## REQUIREMENT:
Your answer should consist only of the lines from the line containing "def traceLine (s" through the last line below, each repeated exactly.
=== INFORMATION SHOWN ===
-- ==== Sys2Proof/Machine/Text.lean ====
section
/-! DEFINITION. The textual syntax for traces (30_encoding.md R83): what the host asks in a cycle and what the engine
does. No operation reads it. -/

namespace Sys2Proof.Machine

/-- `{p, p, ...}`, the empty set `{}`: numbers in decimal. -/
def tapsText (taps : List Nat) : String :=
  String.singleton (Char.ofNat 123) ++ String.intercalate ", " (taps.map toString) ++ String.singleton (Char.ofNat 125)

/-- The host's request of a cycle, on the ports' wires: `RESET`, `START seed=..., taps=..., width=...` or `NOP`. -/
def requestText (c : Config) (x : Inputs) : String :=
  if x.rst then "RESET"
  else if x.start then
    "START seed=" ++ toString (trunc c.wmax x.seedIn) ++ ", taps=" ++ tapsText (decodeTaps c.wmax x.tapsIn) ++
      ", width=" ++ toString (trunc c.wb x.widthIn)
  else "NOP"

/-- The line of this cycle: the request first and, where the engine performs a STEP, that after `=>`. A START presented
in `RUN` is marked ignored. -/
def traceLine (s : State) : String :=
  let x := currentInputs s
  if x.rst = false ∧ s.phase = .run then
    requestText s.cfg x ++ (if x.start then " => STEP (ignored)" else " => STEP")
  else requestText s.cfg x

end Sys2Proof.Machine
end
===
## EXPECTED ANSWER:
def traceLine (s : State) : String :=
  let x := currentInputs s
  if x.rst = false ∧ s.phase = .run then
    requestText s.cfg x ++ (if x.start then " => STEP (ignored)" else " => STEP")
  else requestText s.cfg x

end Sys2Proof.Machine
end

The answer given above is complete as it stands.